» Records for this exercise:
/-- The lattice's measurements (11 R300 to R304, 16 R411): readings in bound show in their registers and report nothing; a second bad mean, a count
far off and a second bad resistance are witnesses of classes 2, 4 and 9. Calibration (11 R311 to R314): an accepted slice moves a trim by at most one
step and clears the refusals; a refused one keeps the trim and counts. `Keeps` names the units an act leaves as they were. Completes:
temperatureSample, tempRateCompute, slowVoltageMean, refclkMonitorWindow, shieldResistanceCheck, calibrationSlice. It rests on choices of the model:
log 34, 79. -/
def Obligations.LatticeRowsAct : Prop :=
  (∀ (s : State) (die : Nat) (l : List (BitVec 16)), s.power.on = true → s.hasDie die = true → s.goodDiodes die l ≠ [] →
    (∀ e ∈ s.goodDiodes die l, -200 ≤ e.2 ∧ e.2 ≤ 480) → (s.lat die).thermal = false → ∃ t, exec (.temperatureSample die l) s = .next t ∧
      (t.lat die).tj = BitVec.ofInt 16 (Machine.Part.greatestInt ((s.goodDiodes die l).map (·.2))) ∧
      (t.lat die).tmin = BitVec.ofInt 16 (Machine.Part.leastInt ((s.goodDiodes die l).map (·.2))) ∧ (t.lat die).diodes = l ∧
      (t.lat die).hotRun = 0 ∧ t.guard = s.guard ∧
      Keeps [.fuses, .power, .deal, .ports, .xct, .disp, .vault, .trngs, .guard, .part, .evr, .cers, .joker, .shuffle, .counts] s t) ∧
  (∀ (s : State) (die : Nat) (l : List (BitVec 16)), s.power.on = true → s.hasDie die = true → (∀ e ∈ s.goodDiodes die l, -200 ≤ e.2 ∧ e.2 ≤ 540) →
    s.goodDiodes die l ≠ [] → 480 < Machine.Part.greatestInt ((s.goodDiodes die l).map (·.2)) → 1 ≤ (s.lat die).hotRun →
    (s.lat die).thermal = false → ∃ t, exec (.temperatureSample die l) s = .next t ∧ (t.lat die).thermal = true ∧
      Keeps [.fuses, .deal, .ports, .trngs, .joker, .shuffle] s t) ∧
  (∀ (s : State) (die : Nat), s.power.on = true → s.hasDie die = true → s.goodDiodes die (s.lat die).diodes ≠ [] →
    (s.lat die).history.length < 25 → ∃ t, exec (.tempRateCompute die) s = .next t ∧ (t.lat die).meas = 0 ∧ (t.lat die).pred = 0 ∧
      (t.lat die).rateRun = 0 ∧ (t.lat die).history.length = (s.lat die).history.length + 1 ∧ t.guard = s.guard ∧
      Keeps [.fuses, .power, .deal, .ports, .xct, .disp, .vault, .seats, .guard, .part, .evr, .cers, .joker, .shuffle] s t) ∧
  (∀ (s : State) (die w mv : Nat), s.power.on = true → s.hasDie die = true → w < 8 → (die ≠ 0 ∨ w ≠ 6) → (s.sensor die 2 w).retired = false →
    Machine.Part.railNominal die w * 94 ≤ mv * 100 → mv * 100 ≤ Machine.Part.railNominal die w * 106 →
    exec (.slowVoltageMean die w mv) s = .next (after s (s.toPart.setLat die
      { s.lat die with badMeans := (s.lat die).badMeans.erase w, meanRun := (s.lat die).meanRun.erase w }))) ∧
  (∀ (s : State) (die w mv : Nat), s.power.on = true → s.hasDie die = true → w < 8 → (die ≠ 0 ∨ w ≠ 6) → (s.sensor die 2 w).retired = false →
    mv * 100 < Machine.Part.railNominal die w * 94 → w ∈ (s.lat die).badMeans → w ∉ (s.lat die).meanRun →
    exec (.slowVoltageMean die w mv) s = .next (after s ((s.toPart.setLat die { s.lat die with meanRun := w :: (s.lat die).meanRun }).latWitness
      die 2 w (min (Machine.Part.railNominal die w - mv) 0xFFFF)))) ∧
  (∀ (s : State) (count : Nat), s.power.on = true → s.power.xtalOk = true → (s.sensor 0 4 0).retired = false → 305023 ≤ count → count ≤ 305329 →
    exec (.refclkMonitorWindow count false) s = .next (after s (s.toPart.updLat 0 (fun l =>
      { l with refclk := BitVec.ofInt 16 (((count : Int) - 305176) * 1000000 / 305176) })))) ∧
  (∀ (s : State) (count : Nat), s.power.on = true → s.power.xtalOk = true → (s.sensor 0 4 0).retired = false →
    exec (.refclkMonitorWindow count true) s = .next (after s ((s.toPart.updLat 0 (fun l =>
      { l with refclk := BitVec.ofInt 16 (((count : Int) - 305176) * 1000000 / 305176) })).latWitness 0 4 0 0xFFFF))) ∧
  (∀ (s : State) (net mo : Nat), s.power.on = true → net < 24 →
    (Machine.Part.netOut (Config.netResistance net) (((s.lat 0).diodes.getD 0 0).toInt) mo = false →
      ∃ t, exec (.shieldResistanceCheck net mo) s = .next t ∧ (t.lat 0).shield.getLsbD net = false ∧
        (t.lat 0).badNets = (s.lat 0).badNets.erase net ∧ (t.lat 0).netRun = (s.lat 0).netRun.erase net ∧ t.guard = s.guard) ∧
    (Machine.Part.netOut (Config.netResistance net) (((s.lat 0).diodes.getD 0 0).toInt) mo = true → net ∉ (s.lat 0).badNets →
      ∃ t, exec (.shieldResistanceCheck net mo) s = .next t ∧ (t.lat 0).shield.getLsbD net = true ∧
        (t.lat 0).badNets = net :: (s.lat 0).badNets ∧ t.guard = s.guard) ∧
    (Machine.Part.netOut (Config.netResistance net) (((s.lat 0).diodes.getD 0 0).toInt) mo = true → net ∈ (s.lat 0).badNets →
      net ∉ (s.lat 0).netRun → exec (.shieldResistanceCheck net mo) s = .next (after s ((s.toPart.setLat 0 { s.lat 0 with
        shield := (s.lat 0).shield ||| BitVec.ofNat 24 (2 ^ net), netRun := net :: (s.lat 0).netRun }).latWitness 0 9 net (256 + net))))) ∧
  (∀ (s : State) (die cls i b : Nat) (d : Int), s.power.on = true → s.hasDie die = true → cls < 8 → i < Machine.Part.sensorCount die cls →
    (s.sensor die cls i).retired = false → Machine.Part.trimBound cls = some b →
    ((s.sensor die cls i).trim + max (-1) (min 1 d)).natAbs ≤ b → ∃ t, exec (.calibrationSlice die cls i d true) s = .next t ∧
      t.sensor die cls i = { trim := (s.sensor die cls i).trim + max (-1) (min 1 d), refusals := 0, retired := false } ∧ t.guard = s.guard ∧
      Keeps [.fuses, .power, .deal, .ports, .disp, .vault, .trngs, .guard, .cers, .joker, .shuffle] s t) ∧
  (∀ (s : State) (die cls i : Nat) (d : Int), s.power.on = true → s.hasDie die = true → cls < 8 → i < Machine.Part.sensorCount die cls →
    (s.sensor die cls i).retired = false → (s.sensor die cls i).refusals < 2 → ∃ t, exec (.calibrationSlice die cls i d false) s = .next t ∧
      t.sensor die cls i = { s.sensor die cls i with refusals := (s.sensor die cls i).refusals + 1 } ∧ t.guard = s.guard ∧
      Keeps [.fuses, .power, .deal, .ports, .disp, .vault, .trngs, .guard, .cers, .joker, .shuffle] s t)
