/-! ### setTile -/

@[simp] theorem setTile_fuses (k : Nat) (x : Tile) : (p.setTile k x).fuses = p.fuses := rfl
@[simp] theorem setTile_now (k : Nat) (x : Tile) : (p.setTile k x).now = p.now := rfl
@[simp] theorem setTile_draws (k : Nat) (x : Tile) : (p.setTile k x).draws = p.draws := rfl
@[simp] theorem setTile_power (k : Nat) (x : Tile) : (p.setTile k x).power = p.power := rfl
@[simp] theorem setTile_deal (k : Nat) (x : Tile) : (p.setTile k x).deal = p.deal := rfl
@[simp] theorem setTile_hpa (k : Nat) (x : Tile) : (p.setTile k x).hpa = p.hpa := rfl
@[simp] theorem setTile_hpb (k : Nat) (x : Tile) : (p.setTile k x).hpb = p.hpb := rfl
@[simp] theorem setTile_ha0 (k : Nat) (x : Tile) : (p.setTile k x).ha0 = p.ha0 := rfl
@[simp] theorem setTile_ha1 (k : Nat) (x : Tile) : (p.setTile k x).ha1 = p.ha1 := rfl
@[simp] theorem setTile_hb0 (k : Nat) (x : Tile) : (p.setTile k x).hb0 = p.hb0 := rfl
@[simp] theorem setTile_hb1 (k : Nat) (x : Tile) : (p.setTile k x).hb1 = p.hb1 := rfl
@[simp] theorem setTile_xct (k : Nat) (x : Tile) : (p.setTile k x).xct = p.xct := rfl
@[simp] theorem setTile_disp (k : Nat) (x : Tile) : (p.setTile k x).disp = p.disp := rfl
@[simp] theorem setTile_vault (k : Nat) (x : Tile) : (p.setTile k x).vault = p.vault := rfl
@[simp] theorem setTile_lats (k : Nat) (x : Tile) : (p.setTile k x).lats = p.lats := rfl
@[simp] theorem setTile_trngs (k : Nat) (x : Tile) : (p.setTile k x).trngs = p.trngs := rfl
@[simp] theorem setTile_guard (k : Nat) (x : Tile) : (p.setTile k x).guard = p.guard := rfl
@[simp] theorem setTile_part (k : Nat) (x : Tile) : (p.setTile k x).part = p.part := rfl
@[simp] theorem setTile_evr (k : Nat) (x : Tile) : (p.setTile k x).evr = p.evr := rfl
@[simp] theorem setTile_cera (k : Nat) (x : Tile) : (p.setTile k x).cera = p.cera := rfl
@[simp] theorem setTile_cerb (k : Nat) (x : Tile) : (p.setTile k x).cerb = p.cerb := rfl
@[simp] theorem setTile_cerNext (k : Nat) (x : Tile) : (p.setTile k x).cerNext = p.cerNext := rfl
@[simp] theorem setTile_registry (k : Nat) (x : Tile) : (p.setTile k x).registry = p.registry := rfl
@[simp] theorem setTile_idCert (k : Nat) (x : Tile) : (p.setTile k x).idCert = p.idCert := rfl
@[simp] theorem setTile_joker (k : Nat) (x : Tile) : (p.setTile k x).joker = p.joker := rfl
@[simp] theorem setTile_shuffle (k : Nat) (x : Tile) : (p.setTile k x).shuffle = p.shuffle := rfl
@[simp] theorem setTile_counts (k : Nat) (x : Tile) : (p.setTile k x).counts = p.counts := rfl
@[simp] theorem setTile_latches (k : Nat) (x : Tile) : (p.setTile k x).latches = p.latches := rfl
@[simp] theorem setTile_saturated (k : Nat) (x : Tile) : (p.setTile k x).saturated = p.saturated := rfl
@[simp] theorem setTile_ppAssocs (k : Nat) (x : Tile) : (p.setTile k x).ppAssocs = p.ppAssocs := rfl
@[simp] theorem setTile_tx (k : Nat) (x : Tile) : (p.setTile k x).tx = p.tx := rfl
@[simp] theorem setTile_ipTx (k : Nat) (x : Tile) : (p.setTile k x).ipTx = p.ipTx := rfl
@[simp] theorem setTile_ptx (k : Nat) (x : Tile) : (p.setTile k x).ptx = p.ptx := rfl
@[simp] theorem setTile_seats_seats (k : Nat) (x : Tile) : (p.setTile k x).seats.seats = p.seats.seats := rfl
@[simp] theorem setTile_seats_tus (k : Nat) (x : Tile) : (p.setTile k x).seats.tus = p.seats.tus := rfl
@[simp] theorem setTile_seats_lanes (k : Nat) (x : Tile) : (p.setTile k x).seats.lanes = p.seats.lanes := rfl
@[simp] theorem setTile_seats_pkes (k : Nat) (x : Tile) : (p.setTile k x).seats.pkes = p.seats.pkes := rfl
@[simp] theorem setTile_seats_dgsts (k : Nat) (x : Tile) : (p.setTile k x).seats.dgsts = p.seats.dgsts := rfl
@[simp] theorem setTile_seats_cores (k : Nat) (x : Tile) : (p.setTile k x).seats.cores = p.seats.cores := rfl
@[simp] theorem setTile_seats_sram (k : Nat) (x : Tile) : (p.setTile k x).seats.sram = p.seats.sram := rfl
@[simp] theorem setTile_seats_cache (k : Nat) (x : Tile) : (p.setTile k x).seats.cache = p.seats.cache := rfl
@[simp] theorem setTile_seats_fetching (k : Nat) (x : Tile) : (p.setTile k x).seats.fetching = p.seats.fetching := rfl
@[simp] theorem setTile_seats_turn (k : Nat) (x : Tile) : (p.setTile k x).seats.turn = p.seats.turn := rfl
@[simp] theorem setTile_seats_sgrdSel (k : Nat) (x : Tile) : (p.setTile k x).seats.sgrdSel = p.seats.sgrdSel := rfl
@[simp] theorem setTile_seats_sgrdLast (k : Nat) (x : Tile) : (p.setTile k x).seats.sgrdLast = p.seats.sgrdLast := rfl
@[simp] theorem setTile_seats_appNotices (k : Nat) (x : Tile) : (p.setTile k x).seats.appNotices = p.seats.appNotices := rfl
@[simp] theorem setTile_seats_tiles (k : Nat) (x : Tile) : (p.setTile k x).seats.tiles = Sparse.set {} p.seats.tiles k x := rfl
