theorem hushed_countAnswer (st : BitVec 16) : hushed (p.countAnswer st) = hushed p := hushed_of_within (within_countAnswer p st) (by decide)

theorem hushed_updCmd (u : Nat) (f : Cmd → Cmd) : hushed (p.updCmd u f) = hushed p := rfl

theorem hushed_ordered (u : Nat) : hushed (p.ordered u) = hushed p := rfl

theorem hushed_closeStreams (u : Nat) : hushed (p.closeStreams u) = hushed p := rfl

theorem hushed_sendRetract (uid : Nat) (st : BitVec 16) : hushed (p.sendRetract uid st) = hushed p := by
  unfold Part.sendRetract
  split
  · rfl
  · split
    · rfl
    · exact hushed_ite rfl ((hushed_notice _ _ _ _ _ _ _).trans (hushed_record _ _ _ _ _ _ _))

theorem hushed_finishExit (n k : Nat) : hushed (p.finishExit n k) = hushed p := by
  unfold Part.finishExit
  simp only
  split
  · rfl
  · rfl

theorem hushed_deliverCall (uid n k : Nat) (d : BitVec 32) (st : BitVec 16) (b : Bytes) : hushed (p.deliverCall uid n k d st b) = hushed p := by
  have dropped : hushed ((p.closeStreams uid).dropCmd uid).noteDrain = hushed p := hushed_noteDrain _
  unfold Part.deliverCall
  simp only
  refine hushed_ite ((hushed_finishExit _ _ _).trans (Eq.trans ?_ dropped)) dropped
  exact hushed_of_within (l := [.seats]) ((((((Within.refl.next (within_guardedWrite _ _ _ _ _ _)).next (within_touch _ _ _ _ _)).next
    (within_guardedWrite _ _ _ _ _ _)).next (within_guardedWrite _ _ _ _ _ _)).next (within_guardedWrite _ _ _ _ _ _)).next (within_updCore _ _ _ _)) (by decide)

theorem hushed_answer (uid : Nat) (st : BitVec 16) (b : Bytes) : hushed (p.answer uid st b) = hushed p := by
  unfold Part.answer
  extract_lets q
  have retracted : hushed q = hushed p := hushed_sendRetract p uid st
  split
  · exact retracted
  · split
    · rw [hushed_noteDrain, hushed_ordered, hushed_updCmd, hushed_countAnswer, hushed_closeStreams, retracted]
    · exact (hushed_deliverCall _ _ _ _ _ _ _).trans retracted

/-! ### A session's ceremonies and its sink (15 R403, 05 R145) -/

theorem within_setCer (port : Nat) (x : CerPort) : Within [.cers] p (p.setCer port x) := by
  unfold Part.setCer
  refine .ite ⟨fun u hu => ?_, rfl⟩ ⟨fun u hu => ?_, rfl⟩
  · cases u <;> simp_all [Unit_.Same, after]
  · cases u <;> simp_all [Unit_.Same, after]

theorem within_updCer (port : Nat) (f : CerPort → CerPort) : Within [.cers] p (p.updCer port f) := within_setCer p port _

theorem within_deactivate (port : Nat) : Within [.cers] p (p.deactivate port) := within_updCer p port _

theorem within_cerEvent (port : Nat) (code : BitVec 16) (sev index p2 p3 : Nat) :
    Within [.evr, .counts, .part, .xct, .seats] p (p.cerEvent port code sev index p2 p3) := within_event p _ _ _ _ _ _ _ _

/-- The units that a ceremony's end may change. -/
abbrev cerUnits : List Unit_ := .cers :: answerUnits

theorem within_endStep (port : Nat) (st : BitVec 16) (b : Bytes) : Within cerUnits p (p.endStep port st b) := by
  unfold Part.endStep
  split
  · exact .refl
  · extract_lets timed unknown
    have timed : Within cerUnits p timed := .ite (within_bump p _ _).mono .refl
    have unknown : Within cerUnits p unknown := .ite (timed.next (within_bump _ _ _)) timed
    exact ((unknown.next (within_updCer _ _ _)).next (within_deactivate _ _)).next (within_answer _ _ _ _)

theorem within_voidCeremony (port : Nat) : Within cerUnits p (p.voidCeremony port) := by
  unfold Part.voidCeremony
  have ended := within_endStep p port CerStatus.void []
  simp only
  split
  · exact ended
  · exact ((ended.next (within_updCer _ _ _)).next (within_deactivate _ _)).next (within_cerEvent _ _ _ _ _ _ _)

theorem within_lapseAuth (port : Nat) : Within cerUnits p (p.lapseAuth port) := by
  unfold Part.lapseAuth
  split
  · exact .refl
  · exact (Within.refl.next (within_updCer p _ _)).next (within_cerEvent _ _ _ _ _ _ _)

theorem within_endCeremonies (session : BitVec 32) : Within cerUnits p (p.endCeremonies session) := by
  unfold Part.endCeremonies
  refine .foldl (fun p port => ?_) _ p
  extract_lets voided
  have voided : Within cerUnits p voided := by
    unfold voided
    split
    · exact .ite (within_voidCeremony p port) .refl
    · exact .refl
  split
  · exact .ite (voided.next (within_lapseAuth _ port)) voided
  · exact voided

theorem within_detachSink (st : BitVec 16) : Within (.vault :: answerUnits) p (p.detachSink st) := by
  unfold Part.detachSink
  split
  · exact .refl
  · exact ((Within.refl.next (within_setJournal p _)).next (within_updStream _ _ _ _)).next (within_answer _ _ _ _)

theorem hushed_cerEvent (port : Nat) (code : BitVec 16) (sev index p2 p3 : Nat) : hushed (p.cerEvent port code sev index p2 p3) = hushed p :=
  hushed_event p _ _ _ _ _ _ _ _

theorem hushed_updCer (port : Nat) (f : CerPort → CerPort) : hushed (p.updCer port f) = hushed p := hushed_of_within (within_updCer p port f) (by decide)

theorem hushed_deactivate (port : Nat) : hushed (p.deactivate port) = hushed p := hushed_updCer p port _

theorem hushed_endStep (port : Nat) (st : BitVec 16) (b : Bytes) : hushed (p.endStep port st b) = hushed p := by
  unfold Part.endStep
  split
  · rfl
  · extract_lets timed unknown
    have timed : hushed timed = hushed p := hushed_ite (hushed_of_within (within_bump p _ _) (by decide)) rfl
    have unknown : hushed unknown = hushed p := hushed_ite ((hushed_of_within (within_bump _ _ _) (by decide)).trans timed) timed
    rw [hushed_answer, hushed_deactivate, hushed_updCer, unknown]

» Your goal: The answer is the run of lines above from the line containing "p.power := rfl" through the line containing "p.hpa := rfl", copied exactly and alone.

» Output of the task:
@[simp] theorem setTile_power (k : Nat) (x : Tile) : (p.setTile k x).power = p.power := rfl
@[simp] theorem setTile_deal (k : Nat) (x : Tile) : (p.setTile k x).deal = p.deal := rfl
@[simp] theorem setTile_hpa (k : Nat) (x : Tile) : (p.setTile k x).hpa = p.hpa := rfl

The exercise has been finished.